For desired carrier power C, aggregate co-channel interference I_co, adjacent-channel interference I_adj and noise N:

\displaystyle SINR=\frac{C}{I_{co}+I_{adj}+N}

If co-channel interference dominates:

\displaystyle SINR\approx\frac{C}{I_{co}}

In dB, a carrier-to-interference screen is:

\left(C/I\right)_{dB}=P_{C,dBm}-P_{I,dBm}

where both powers are measured at the same receiver boundary and bandwidth convention.

Aggregate Interferers

Multiple co-channel interferers must be summed in linear power, not by ordinary dB addition:

I_{co,total}=10\log_{10}\left(\sum_i 10^{P_{I,i}/10}\right)

where powers are in dBm if the result is also reported in dBm. A single dominant interferer often controls the result, but several weaker interferers can still raise the interference floor.

Distinction From Adjacent-Channel Effects

Adjacent-channel leakage comes from imperfect transmitter filtering or spectral regrowth outside the assigned channel. Adjacent-channel rejection describes how well the receiver rejects energy outside its wanted channel.

Co-channel interference is different: the interfering signal is inside the same nominal channel. Mitigation usually requires changing geometry, power, channel assignment, antenna pattern, polarization, scheduling or waveform robustness.

Worked Example

A receiver measures desired carrier:

P_C=-72\ \text{dBm}

Two co-channel interferers are measured at:

P_{I,1}=-86\ \text{dBm}

and:

P_{I,2}=-89\ \text{dBm}

The aggregate co-channel interference is:

I_{co,total}=10\log_{10}(10^{-8.6}+10^{-8.9})=-84.2\ \text{dBm}

Receiver noise in the same measurement bandwidth is:

N=-96\ \text{dBm}

Total interference-plus-noise is:

I+N=10\log_{10}(10^{-8.42}+10^{-9.6})=-84.0\ \text{dBm}

So:

SINR=-72-(-84.0)=12.0\ \text{dB}

If the selected modulation-and-coding mode requires:

SINR_{req}=18\ \text{dB}

then:

M_{SINR}=12.0-18=-6.0\ \text{dB}

The channel plan fails.

After antenna pattern changes and power coordination, both interferers are reduced by 8 dB:

P_{I,1}=-94\ \text{dBm}
P_{I,2}=-97\ \text{dBm}

The new aggregate interference is:

I_{co,total}=-92.2\ \text{dBm}

Including noise:

I+N=-90.7\ \text{dBm}

and:

SINR=-72-(-90.7)=18.7\ \text{dB}

The new margin is:

M_{SINR}=18.7-18=0.7\ \text{dB}

The fix passes the simple screen, but with limited reserve.

Boundary With EMI

Co-channel interference is not the same as generic electromagnetic interference.

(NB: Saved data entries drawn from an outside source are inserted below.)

/-- Settles O51: the lane of the boundary, by the number of blocks awaiting. -/
theorem boundaryHandsOverTheReturnTwoBack : Obligations.BoundaryHandsOverTheReturnTwoBack := by
  intro s i l x y hs hvoid hx
  refine ⟨s.boundary i, State.exec_blockBoundary_of_falls hvoid, fun hy => ?_⟩
  rw [State.boundary_lanes i s _ rfl l, ← hx] at hy
  have hsound : x.sound := hx ▸ (hs i).1 l
  generalize (tabulate fun j : Fin 8 =>
    (s.feedBlocks i (s.selectionAt i s.screens[i].timed.base).played)[laneFeed l j].out) = samples at hy
  have hwait := x.exchanged_awaiting samples hsound
  obtain ⟨hnone, hlost, hreceived, hviews⟩ := x.exchanged_handed samples hsound
  rw [← hy] at hwait hnone hlost hreceived
  simp only [← hy] at hviews
  refine ⟨fun hfew => ?_, fun a rest hlist htwo => ?_⟩
  · have hback : x.twoBack = .none := by
      unfold Lane.twoBack
      rcases h : x.awaiting with _ | ⟨a, _ | ⟨b, rest⟩⟩
      · rfl
      · rfl
      · rw [h, List.length_cons, List.length_cons] at hfew
        omega
    refine ⟨hnone hback, ?_, fun j => ?_⟩
    · rw [hwait, show x.awaiting.length - 1 = 0 by omega]
      rfl
    · rw [hviews, hback]
      rfl
  · obtain ⟨b, rfl⟩ : ∃ b, rest = [b] := by
      rw [hlist] at htwo
      exact List.length_eq_one_iff.mp (by simpa using htwo)
    rw [hlist] at hwait
    refine ⟨hwait, fun hslot => ?_, fun v hslot => ?_⟩
    · have hback : x.twoBack = .lost := by
        unfold Lane.twoBack
        rw [hlist]
        dsimp only
        rw [hslot]
      refine ⟨hlost hback, fun j => ?_⟩
      rw [hviews, hback]
      rfl
    · have hback : x.twoBack = .received v := by
        unfold Lane.twoBack
        rw [hlist]
        dsimp only
        rw [hslot]
      refine ⟨hreceived v hback, fun j => ?_⟩
      rw [hviews, hback]
      rfl

end Sys2Proof.Machine
end

section
/-! PROOFS. The events of a boundary taken as commands (R61, R98, R113 to R115, R129, R131, R132, R174). -/

namespace Sys2Proof.Machine

/-! ## The fade and the reference -/

theorem Screen.timeoutFalls_iff (x : Screen) :
    x.timeoutFalls = true ↔
      x.clock.state = .locked ∧ x.settings.referenceTimeout ≤ min (x.clock.sinceReference + 1) 65535 := by
  unfold Screen.timeoutFalls
  rw [Bool.and_eq_true, decide_eq_true_iff, decide_eq_true_iff]
  rfl

/-- R61: the block that brings a LOCKED clock's count to the timeout. -/
theorem State.countReference_of_falls {i : ScreenNo} {s : State} (h : s.screens[i].timeoutFalls = true) :
    s.countReference i = (s.modClock i fun c => c.countBlock.toHoldover).raiseClock i 0 := by
  obtain ⟨hlocked, hlate⟩ := (Screen.timeoutFalls_iff _).mp h
  have hlost : (s.modClock i Clock.countBlock).screens[i].referenceLost = true := by
    unfold State.modClock
    rw [State.modScreen_same]
    unfold Screen.referenceLost
    rw [Bool.and_eq_true, decide_eq_true_iff, decide_eq_true_iff]
    dsimp only
    rw [Clock.countBlock_sinceReference hlocked]
    exact ⟨hlocked, hlate⟩
  unfold State.countReference State.timeoutReference
  rw [if_pos hlost]
  unfold State.modClock
  rw [State.modScreen_modScreen]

EMI can come from motors, switching converters, cables or unintentional radiators. Co-channel interference is normally another communication signal using the same channel resource. That distinction matters because mitigation may require spectrum coordination instead of shielding or filtering alone.

Engineering Interpretation

Co-channel interference is often intermittent. It may depend on traffic loading, duty cycle, antenna pointing, scheduler state, hidden-node behavior, reflections, mobility or weather. A short test during quiet traffic can miss the real limiting condition.

Strong RSSI does not prove a healthy link. If the wanted signal and interferer both rise together, RSSI may look good while SINR, BER and packet delivery degrade.

Common Mistakes

Do not treat co-channel interference as ordinary thermal noise. It may be modulated, bursty, directional and correlated with network traffic. Do not use adjacent-channel rejection as the main mitigation if the interference is truly inside the wanted channel.

Do not average away bursts without checking service impact. A short high-power co-channel transmission can cause packet loss, retries, latency spikes or control dropouts even when average interference seems acceptable.

Validation Evidence

A defensible co-channel interference assessment should include:

  • wanted signal power and measurement bandwidth;
  • each significant interferer and aggregate linear sum;
  • noise floor and receiver sensitivity;
  • required SINR by modulation-and-coding mode;
  • traffic duty cycle and time occupancy;
  • antenna pattern, polarization and path evidence;
  • spectrum captures during worst credible loading;
  • BER, EVM, packet loss and retry behavior.

With those details, co-channel interference becomes a channel-planning and validation problem, not just a vague complaint about a noisy band.